(DATASET RECORDS Opens)

theorem execCalRestart_kept (x0 : Fin 356) (s t : State) (h : execCalRestart x0 s = .next t) : t.kept = s.kept :=
  live_kept h (fun s => by simp)

theorem execRegisterWrite_kept (x0 : Bool) (x1 : BitVec 24) (x2 : BitVec 32) (s t : State) (h : execRegisterWrite x0 x1 x2 s = .next t) : t.kept = s.kept :=
  live_kept h (fun s => by simp)

theorem execThermtripRelease_kept (x0 : ℤ) (s t : State) (h : execThermtripRelease x0 s = .next t) : t.kept = s.kept :=by
  cases h; simp

theorem execPerstNAssert_kept (s t : State) (h : execPerstNAssert s = .next t) : t.kept = s.kept :=by
  cases h; simp

theorem execPerstNRelease_kept (s t : State) (h : execPerstNRelease s = .next t) : t.kept = s.kept :=by
  cases h; simp

theorem execFunctionLevelReset_kept (s t : State) (h : execFunctionLevelReset s = .next t) : t.kept = s.kept :=
  live_kept h (fun s => by simp)

theorem execD3hotEntry_kept (s t : State) (h : execD3hotEntry s = .next t) : t.kept = s.kept :=
  live_kept h (fun s => by simp)

theorem execD0Return_kept (s t : State) (h : execD0Return s = .next t) : t.kept = s.kept :=
  live_kept h (fun s => by simp)

theorem execImageVerificationComplete_kept (x0 : ImageFacts) (x1 : ImageFacts) (s t : State) (h : execImageVerificationComplete x0 x1 s = .next t) : t.kept = s.kept :=
  live_kept h (fun s => by simp)

theorem execWatchdogWindowEnd_kept (x0 : Slice) (x1 : Bool) (s t : State) (h : execWatchdogWindowEnd x0 x1 s = .next t) : t.kept = s.kept :=
  live_kept h (fun s => by simp)

theorem execSliceTakeover_kept (s t : State) (h : execSliceTakeover s = .next t) : t.kept = s.kept :=
  live_kept h (fun s => by simp)

theorem execDeadlockSuspect_kept (x0 : Port) (x1 : TC) (s t : State) (h : execDeadlockSuspect x0 x1 s = .next t) : t.kept = s.kept :=
  live_kept h (fun s => by simp)

theorem execAvsLoopTick_kept (x0 : Bool) (x1 : List (ℕ × ℕ × ℕ)) (s t : State) (h : execAvsLoopTick x0 x1 s = .next t) : t.kept = s.kept :=
  live_kept h (fun s => by simp)

theorem execAvsbusRetry_kept (x0 : Bool) (s t : State) (h : execAvsbusRetry x0 s = .next t) : t.kept = s.kept :=
  live_kept h (fun s => by simp)

theorem execReadIndex_kept (x0 : Fin 18) (x1 : Fin 16) (s t : State) (h : execReadIndex x0 x1 s = .next t) : t.kept = s.kept :=
  live_kept h (fun s => by simp)

theorem execWriteIndex_kept (x0 : Fin 18) (x1 : Fin 16) (s t : State) (h : execWriteIndex x0 x1 s = .next t) : t.kept = s.kept :=
  live_kept h (fun s => by simp)

theorem execInsert_kept (x0 : Fin 18) (x1 : Fin 16) (s t : State) (h : execInsert x0 x1 s = .next t) : t.kept = s.kept :=
  live_kept h (fun s => by simp)

theorem execDelete_kept (x0 : Fin 18) (x1 : Fin 16) (s t : State) (h : execDelete x0 x1 s = .next t) : t.kept = s.kept :=
  live_kept h (fun s => by simp)

theorem execSearch_kept (x0 : Fin 18) (x1 : Fin 16) (s t : State) (h : execSearch x0 x1 s = .next t) : t.kept = s.kept :=
  live_kept h (fun s => by simp)

theorem execClearHit_kept (x0 : Fin 18) (x1 : Fin 16) (s t : State) (h : execClearHit x0 x1 s = .next t) : t.kept = s.kept :=
  live_kept h (fun s => by simp)

theorem execTawPortGrant_kept (x0 : Fin 18) (s t : State) (h : execTawPortGrant x0 s = .next t) : t.kept = s.kept :=
  live_kept h (fun s => by simp)

theorem execTawStartLimitExpiry_kept (x0 : Fin 18) (s t : State) (h : execTawStartLimitExpiry x0 s = .next t) : t.kept = s.kept :=
  live_kept h (fun s => by simp)

theorem execAgeingSweepVisit_kept (x0 : Slice) (x1 : ℕ) (s t : State) (h : execAgeingSweepVisit x0 x1 s = .next t) : t.kept = s.kept :=
  live_kept h (fun s => by simp)

theorem execTcamScrub_kept (x0 : Slice) (x1 : List ℕ) (x2 : List (ℕ × Bytes)) (s t : State) (h : execTcamScrub x0 x1 x2 s = .next t) : t.kept = s.kept :=
  live_kept h (fun s => by simp)

theorem execTcamRebuildDone_kept (x0 : Slice) (s t : State) (h : execTcamRebuildDone x0 s = .next t) : t.kept = s.kept :=
  live_kept h (fun s => by simp)

theorem execTcamSelftestDone_kept (x0 : Slice) (x1 : List ℕ) (s t : State) (h : execTcamSelftestDone x0 x1 s = .next t) : t.kept = s.kept :=
  live_kept h (fun s => by simp)

theorem execShadowCompareRead_kept (x0 : Fin 7) (x1 : Bytes) (s t : State) (h : execShadowCompareRead x0 x1 s = .next t) : t.kept = s.kept :=
  live_kept h (fun s => by simp)
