-- ==== Sys2Proof/WellFormed.lean ====
section
/-! DEFINITION. Which commands are well formed: operands of the size that the spec gives what they carry. The machine itself takes any operand; it judges packets by R80. -/

namespace Sys2Proof

/-- A packet that a ring entry of 4 KiB holds: at most 4,048 parameter bytes (R76), and a tag of 16 bytes or none. -/
def Gcp.wf (g : Gcp) : Bool := decide (g.params.length ≤ 4048) && (g.tag.length == 0 || g.tag.length == 16)

/-- A tile with its 640 payload bytes (R155). -/
def DlkTile.wf (t : DlkTile) : Bool := t.payload.length == 640

/-- The packet of an opcode's row. -/
def Instr.packet : Instr → Option Gcp
  | .powerOn => none
  | .supplyReset => none
  | .sysRstNAssert => none
  | .sysRstNRelease _ => none
  | .perstNAssert => none
  | .perstNRelease => none
  | .functionLevelReset => none
  | .d3hotEntry => none
  | .d0Return => none
  | .thermalTrip _ => none
  | .thermtripRelease _ => none
  | .resetAfterReply => none
  | .fatalInternalError _ _ _ => none
  | .xoInDetect _ => none
  | .imageVerificationComplete _ _ => none
  | .firmwareAlive => none
  | .fwStartFail => none
  | .supplyWarn _ => none
  | .supplyWarnClear _ => none
  | .nvInhibit _ => none
  | .nvInhibitClear _ => none
  | .supplyCriticalAux _ => none
  | .coreWarn _ => none
  | .coreWarnClear _ => none
  | .coreSag _ => none
  | .rideExit _ => none
  | .supplyCriticalCore _ => none
  | .supplyCriticalClear _ => none
  | .thermalWarn _ => none
  | .thermalWarnClear _ => none
  | .thermalCritical _ => none
  | .thermalCriticalClear _ => none
  | .wakeComplete _ => none
  | .commandDoorbell _ _ => none
  | .mbxRplCiWrite _ => none
  | .mbxCtrlEnableWrite _ => none
  | .inbandCommandFrame _ => none
  | .sidebandWriteTransfer _ => none
  | .sidebandReadTransfer => none
  | .sidebandSclTimeout => none
  | .commandStartDeadline _ _ => none
  | .getStatus g => some g
  | .getResetCause g => some g
  | .setBootPolicy g => some g
  | .enterProvision g => some g
  | .commitConfig g => some g
  | .enterMaintenance g => some g
  | .enterQuiesce g => some g
  | .quiesceDrainEnd => none
  | .drainLimitExpiry => none
  | .returnService g => some g
  | .resetDevice g => some g
  | .setPowerState g => some g
  | .avsConfig g => some g
  | .deviceConfig g => some g
  | .getSecurityStatus g => some g
  | .takeOwnership g => some g
  | .installKey g => some g
  | .revokeKey g => some g
  | .setOwnerPolicy g => some g
  | .lockDevice g => some g
  | .setMinVersion g => some g
  | .retireDevice g => some g
  | .debugChallenge g => some g
  | .debugUnlock g => some g
  | .debugClose g => some g
  | .debugChallengeExpiry => none
  | .debugSessionExpiry => none
  | .portConfig g => some g
  | .portSetState g => some g
  | .portStatus g => some g
  | .laneMap g => some g
  | .laneTxEq g => some g
  | .laneRxEq g => some g
  | .laneStatus g => some g
  | .laneTest g => some g
  | .laneTestResult g => some g
  | .laneTestDurationExpiry _ => none
  | .dlkConfig g => some g
  | .dlkDelay g => some g
  | .dlkStatus g => some g
  | .classMap g => some g
  | .flowControl g => some g
  | .portDelay g => some g
  | .losslessBudget g => some g
  | .ecnConfig g => some g
  | .losslessStatus g => some g
  | .moduleRead g => some g
  | .moduleWrite g => some g
  | .moduleControl g => some g
  | .moduleBus g => some g
  | .xoConfig g => some g
  | .refConfig g => some g
  | .dpllConfig g => some g
  | .esmcConfig g => some g
  | .jumpResolve g => some g
  | .refStatus g => some g
  | .dpllStatus g => some g
  | .synBandTable g => some g
  | .synConfig g => some g
  | .outConfig g => some g
  | .ppsConfig g => some g
  | .todConfig g => some g
  | .clockStatus g => some g
  | .ptpClockConfig g => some g
  | .ptpPortConfig g => some g
  | .timeProperties g => some g
  | .stepTime g => some g
  | .timeStatus g => some g
  | .timePortStatus g => some g
  | .traceReport g => some g
  | .traceRead g => some g
  | .tdePin g => some g
  | .tdeSource g => some g
  | .evConfig g => some g
  | .intervalMeasure g => some g
  | .statsRun g => some g
  | .statsRead g => some g
  | .tdeStatus g => some g
  | .poolConfig g => some g
  | .bufThreshold g => some g
  | .poolStatus g => some g
  | .stopBath g => some g
  | .stopBathHoldExpiry _ => none
  | .egressSched g => some g
  | .deadlockConfig g => some g
  | .deadlockStatus g => some g
  | .sliceAssign g => some g
  | .sliceReturn g => some g
  | .sliceStatus g => some g
  | .mcastGroup g => some g
  | .mcastConfig g => some g
  | .tableBulkLoad g => some g
  | .fence g => some g
  | .fenceLimitExpiry _ => none
  | .tableShadow g => some g
  | .learnConfig g => some g
  | .l2PortConfig g => some g
  | .fdbFlush g => some g
  | .tcamRebuild g => some g
  | .tableStatus g => some g
  | .negStatus g => some g
  | .negRead g => some g
  | .negExport g => some g
  | .calSweep g => some g
  | .calStatus g => some g
  | .contactRestore g => some g
  | .contactStatus g => some g
  | .fwStatus g => some g
  | .fwUpdate g => some g
  | .fwData g => some g
  | .fwDataWaitExpiry _ => none
  | .fwSectorWritten _ _ _ => none
  | .opQuery g => some g
  | .opSuspend g => some g
  | .opResume g => some g
  | .opCancel g => some g
  | .opCancelOutcome _ => none
  | .opUnrecoverableError _ _ => none
  | .bulkRecordCommitted _ _ => none
  | .exportRecordCopied _ => none
  | .tracePortRecordBuilt _ => none
  | .idcode => none
  | .bypass => none
  | .sample _ => none
  | .preload _ => none
  | .extest => none
  | .dbgTrace _ => none
  | .dbgRead _ => none
  | .dbgWrite _ _ => none
  | .dbgReset => none
  | .factoryTest _ => none
  | .testLogicReset => none
  | .losAssert _ => none
  | .losClear _ => none
  | .lolAssert _ => none
  | .lolClear _ => none
  | .rxAdaptUpdate _ _ _ _ _ _ => none
  | .ethModuleReady _ => none
  | .anComplete _ => none
  | .ethTrainingComplete _ _ => none
  | .maxWaitTimerExpiry _ => none
  | .adaptConverged _ => none
  | .adaptTimeout _ => none
  | .alignLock _ _ => none
  | .alignTimeout _ => none
  | .moduleRemoved _ => none
  | .alignLoss _ => none
  | .hiBer _ => none
  | .faultReceived _ => none
  | .faultEnd _ => none
  | .ethBackoffExpiry _ => none
  | .dlkModuleReady _ => none
  | .dlkTrainingComplete _ => none
  | .dlkTrainTimeout _ _ => none
  | .dlkLanesLocked _ _ => none
  | .dlkLockTimeout _ _ => none
  | .dlkExchangeTimeout _ => none
  | .dlkBackoffExpiry _ => none
  | .dlkSlot _ _ => none
  | .dlkCapExchangeTx _ => none
  | .shutterMarkArrival _ _ _ _ => none
  | .tileLost _ _ _ _ _ _ => none
  | .dlkDataTileRx _ _ => none
  | .dlkIdleTileRx _ _ => none
  | .dlkCreditTileRx _ _ => none
  | .dlkAbortTileRx _ _ => none
  | .dlkTimeTileRx _ _ => none
  | .dlkTrainTileRx _ _ _ _ _ => none
  | .dlkCapExchangeRx _ _ => none
  | .dlkCapLaneStateRx _ _ => none
  | .dlkCapDelayUpdateRx _ _ => none
  | .dlkCapLaneTrainRx _ _ => none
  | .laneRetry _ _ => none
  | .dlkLaneRelock _ _ => none
  | .sgpioScan _ => none
  | .resetlRelease _ => none
  | .moduleInitComplete _ _ _ => none
  | .moduleIntl _ _ _ _ => none
  | .moduleFlagPoll _ _ _ _ => none
  | .frameGrantPoint _ _ _ => none
  | .cacheRefillDone _ => none
  | .cacheSpillDone _ => none
  | .frameEnd _ _ => none
  | .frameLookup _ _ _ _ => none
  | .qmResultArrival _ _ _ _ => none
  | .crossbarRound _ => none
  | .egressFrameSelect _ => none
  | .pfcFrameRx _ _ _ => none
  | .pauseFrameRx _ _ => none
  | .rxPauseExpiry _ _ => none
  | .pfcRepeatTimer _ _ => none
  | .trapFrameDelivery _ => none
  | .injectFrameDone _ => none
  | .readIndex _ _ => none
  | .writeIndex _ _ => none
  | .insert _ _ => none
  | .delete _ _ => none
  | .search _ _ => none
  | .clearHit _ _ => none
  | .tawPortGrant _ => none
  | .tawStartLimitExpiry _ => none
  | .ageingSweepVisit _ _ => none
  | .tcamScrub _ _ _ => none
  | .tcamRebuildDone _ => none
  | .tcamSelftestDone _ _ => none
  | .shadowCompareRead _ _ => none
  | .watchdogWindowEnd _ _ => none
  | .sliceTakeover => none
  | .deadlockSuspect _ _ => none
  | .avsLoopTick _ _ => none
  | .avsbusRetry _ => none
  | .xoLost => none
  | .xoRestored => none
  | .xoRdyChange _ => none
  | .warmHoldExpiry _ => none
  | .refActivityFailure _ => none
  | .freqMonitorUpdate _ _ _ _ => none
  | .driftClearExpiry _ => none
  | .qualificationTimerExpiry _ => none
  | .selectionTick _ _ => none
  | .dpllLockDwellExpiry _ => none
  | .dpllUnlock _ => none
  | .bandwidthNarrowStep _ => none
  | .frequencyLock _ => none
  | .slewComplete => none
  | .ppsinPulse _ _ => none
  | .todRxMessage _ _ => none
  | .esmcPduRx _ _ _ => none
  | .esmcTimeout _ => none
  | .esmcInfoTx _ => none
  | .ptpSyncRx _ _ => none
  | .ptpFollowUpRx _ _ => none
  | .ptpDelayReqRx _ _ => none
  | .ptpDelayRespRx _ _ => none
  | .ptpAnnounceRx _ _ _ => none
  | .ptpPdelayReqRx _ _ _ => none
  | .ptpPdelayRespRx _ _ => none
  | .ptpPdelayRespFollowUpRx _ _ => none
  | .l1SyncTlvRx _ _ _ _ => none
  | .ptpUnsupportedRx _ => none
  | .ptpSyncTx _ _ => none
  | .ptpAnnounceTx _ => none
  | .ptpDelayReqTx _ _ => none
  | .ptpPdelayReqTx _ _ => none
  | .announceReceiptTimeout _ => none
  | .syncReceiptTimeout _ => none
  | .delayRespTimeout _ => none
  | .offsetPairTimeout _ => none
  | .announceBlockRewrite _ => none
  | .stepConfirmExpiry => none
  | .withdrawalEnd _ => none
  | .ppsSecondBoundary _ _ => none
  | .ppsWidthEnd _ => none
  | .todTxStart => none
  | .rebandCheck _ => none
  | .synthLockLoss _ => none
  | .sourceSettled _ => none
  | .tdeVisitSlot _ _ _ => none
  | .tdeEdge _ _ _ _ => none
  | .tdeClaimGrant _ => none
  | .measurementWindowClose _ => none
  | .statsStartWaitExpiry _ => none
  | .calStep _ _ _ => none
  | .calNoGapExpiry _ => none
  | .delayPublication => none
  | .calApply _ => none
  | .calRestart _ => none
  | .statPeriod => none
  | .statSnap => none
  | .tsuSnap => none
  | .irqCauseWrite _ _ => none
  | .irqHoldoffExpiry _ => none
  | .irqEvqCiWrite _ => none
  | .irqEvqArm => none
  | .irqEvqLostRead => none
  | .pacDropsLoRead _ => none
  | .trapHostIdxWrite _ _ _ => none
  | .injectHostIdxWrite _ _ _ => none
  | .cpuRingEnableWrite _ _ _ => none
  | .registerWrite _ _ _ => none
  | .holdoverSpecExpiry => none
  | .bridgedChangeBack _ => none
  | .stopBathFrameDrained _ => none
  | .laneRetryBackoffExpiry _ _ => none
  | .contactSheetSaveDone _ => none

(DATASET RECORDS Closes)

- EXERCISE REQUIREMENTS
Look through the lines above and collect those with the word "payload".

- SOLUTION TO THE PROBLEM
/-- A tile with its 640 payload bytes (R155). -/
def DlkTile.wf (t : DlkTile) : Bool := t.payload.length == 640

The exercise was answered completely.